Durante vários meses tenho me ausentado na produção ensaística neste site, voltando meus olhares para um conjunto de manifestações na imprensa nacional e internacional que só trazem decepção e mal-estar. É com grande pesar que nos últimos anos, não podemos ter orgulho da ufologia (com “u” minúsculo) como atividade de pesquisa, pois não está mais (acredito que nunca houve) ocorrendo uma coesão que possibilite uma interlocução teórico-metodológica que propicie reflexões dignas a comunidade, restrita e interessada em seriedade.
Muitos grupos que surgem com caráter “independente”, sem recurso financeiro, não conseguem se sustentar tanto pela falta de preparo teórico e a não-organização do planejamento de ação dos trabalhos, fazendo um estudo localista e geralmente com resultados medíocres.
Vale lembrar que alguns estudiosos desvinculados do eixo “oficial” conseguem nos trazer interessantes trabalhos sobre a casuística da região, porém, as pesquisas de campo estão cada vez mais reduzidas devido à desarticulação (principalmente por motivos financeiros) que muitos integrantes sofrem pela marginalização de seus próprios trabalhos, pela falta de reconhecimento dos poucos pesquisadores com vontade de trabalhar no cenário, ofuscados pelo marketing desonesto de empresas falsificadoras da própria ufologia.

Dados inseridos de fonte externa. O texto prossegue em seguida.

/-- A stall declared by the module: logged with the fabric IDs that are missing, counted, and passed on with them, which the group keeps
(R267). The DETAIL of R585 has no room for them: the record names them beside it (log 62). -/
def declareStall (s : State) (group : BitVec 12) (collId : Word) (chunk : Nat) (missing : List Fid) : State :=
  match groupOf s group with
  | none => s
  | some g =>
    if g.state ≠ .active then s
    else
      let s := logCollNaming s g.plan.ctx group.toNat g.plan.epoch.toNat collId.toNat chunk 267 missing
      let s := countEvent s (mgBase + 0x330) (mgBase + 0x304) 2
      enterStalled s g missing

end Sys2Proof.Machine
end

Se um dos ufólogos (Eustáquio Andréa Patounas) mais conhecidos do país afirma que atualmente “a Ufologia teve novidades sem relevância, muitas conjecturas, enganos, falhas de interpretação, guerra de egos, briga por lideranças, desrespeito, enfim, decadência, não só no Brasil, como no mundo”* e tendo como foco principal o dinheiro, pois segundo ele é aí que a “coisa degringola”, estamos indo de mal a pior. Isso não é nenhuma novidade para quem já convive nesse espetáculo mentiroso há certo tempo.

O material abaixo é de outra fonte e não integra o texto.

/-- A claim moved off a die that leaves service, shrunk to the slots that are free on the remaining dies, never below one (R257). -/
def moveClaim (s : State) (k : CollKey) : State :=
  let n := slotsBeside s k
  { s with claims := s.claims.map (fun c => if c.key = k then { c with die := dieFor s k 0, slots := if c.granted then max 1 (min c.slots n) else c.slots } else c) }

/-- A chunk whose slots lay on a die that is lost, as one that failed its check (R28): its pieces are corrupt, and a root that keeps its
slots after its last CHECKED (R492) retracts it. -/
def chunkLost (s : State) (k : CollKey) (n : Nat) : State :=
  match (collOf s k).bind (fun c => (planAt s k.group k.epoch).bind (fun p => (c.chunkAt n).map (fun x => (p, c, x)))) with
  | none => s
  | some (p, c, x) =>
    if x.pieces.isEmpty then (if rootOfChunk p n = me s ∧ !x.sums.isEmpty then retractChunk s p c x else s)
    else x.pieces.foldl (fun s q =>
      settlePiece (updPiece s k n q.first (fun q => { q with corrupt := true })) k n q.first) s

/-- What a reduction die takes with it when it leaves service (R28, R257, R303). -/
def collDieLost (s : State) (die : Nat) : State :=
  let keys := (s.claims.filter (fun c => !c.fallback && decide (c.die = die))).map (·.key)
  let held := (s.claims.filter (fun c => c.granted && !c.fallback && decide (c.die = die))).map (·.key)
  let s := keys.foldl moveClaim { s with progStore := Tab.del s.progStore die }
  held.foldl (fun s k => match collOf s k with
    | none => s
    | some c => (c.chunks.map (·.chunk)).foldl (fun s n => chunkLost s k n) s) s

/-- The pools lowered in proportion where the slots in service fall below their sum (R257). -/
def lowerPools (s : State) : State :=
  let pools := (List.range 8).map (fun i => regField s (mgBase + 0x308 + 4 * i) 13 0)
  let sum := pools.foldl (· + ·) 0
  let n := slotsInService s
  if sum ≤ n then s
  else
    let s := (pools.zipIdx).foldl (fun s p =>
      setReg s (mgBase + 0x308 + 4 * p.2) (BitVec.ofNat 32 (if p.1 = 0 then 0 else max 1 (p.1 * n / sum)))) s
    logEvent s .collective wholeModule (zeros 16) 257

/-- The end of a REDUCE_UPDATE whose set is evicted: ABORT with DEST_LOST (R343). -/
def abortUpdate (c : Coll) (s : State) : State := match planAt s c.key.group c.key.epoch with
  | none => dropColl s c.key
  | some p => abortUp s p c.key stDestLost

end Sys2Proof.Machine
end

Segundo o mesmo pesquisador: “Quando você faz uma Ufologia séria, com casos bem pesquisados, com imparcialidade, com seriedade, com profissionalismo, com conhecimento, as matérias serão ricas e, conseqüentemente, venderão bem, entende?” (será?), trazendo a nós as ditas revistas “especializadas”, com suas matérias fast food voltadas para um público de transitividade ingênua, arrecadando dinheiro o suficiente para perpetuar uma complexa rede empresarial, vendedora de informações grosseiramente mentirosas, ganhando destaque na mídia e dando créditos para todos tratarem a safra que ainda resta de “loucos”. Motivo aberto por nós mesmos, que não tomamos uma atitude para desmascarar ou criar outra fronteira que delimite as atividades ufológicas, sair da própria esfera de atuação e buscar outra linha de trabalho que oriente as investigações, deixando claro quem faz o estudo com seriedade, segregando os infratores aos porões do ostracismo.
É de imediato que nossos trabalhos precisam ser repensados e desmembrados da “ufologia”, termo que a cada dia se deteriora pelos próprios pesquisadores, inaptos a dar à sociedade uma explicação plausível ao conjunto de fenômenos que ocorrem no planeta.
Infelizmente, noto que as especulações informativas tomaram o lugar da “vontade de saber” e o profissionalismo cede lugar para o amadorismo precipitado, movido mais pela ânsia de se aventurar e buscar um exotismo pseudo-intelectual, do que ir ao campo analisar as possíveis implicações sócio-culturais que circundam a fenomenologia UFO.
É hora de todos os pesquisadores se colocarem no Muro da Vergonha e redefinirem seus posicionamentos teóricos e esclarecer qual o motivo do envolvimento com a temática ufológica. Este ensaio é um ponto de vista particular deste autor, que tem como finalidade levantar o debate sobre a crise que estamos passando e viramos as costas para não resolver o problema, pois acredito que não estamos mais fazendo “ufologia”, mas algo maior, que só quem pesquisa no campo pode ter idéia do que digo.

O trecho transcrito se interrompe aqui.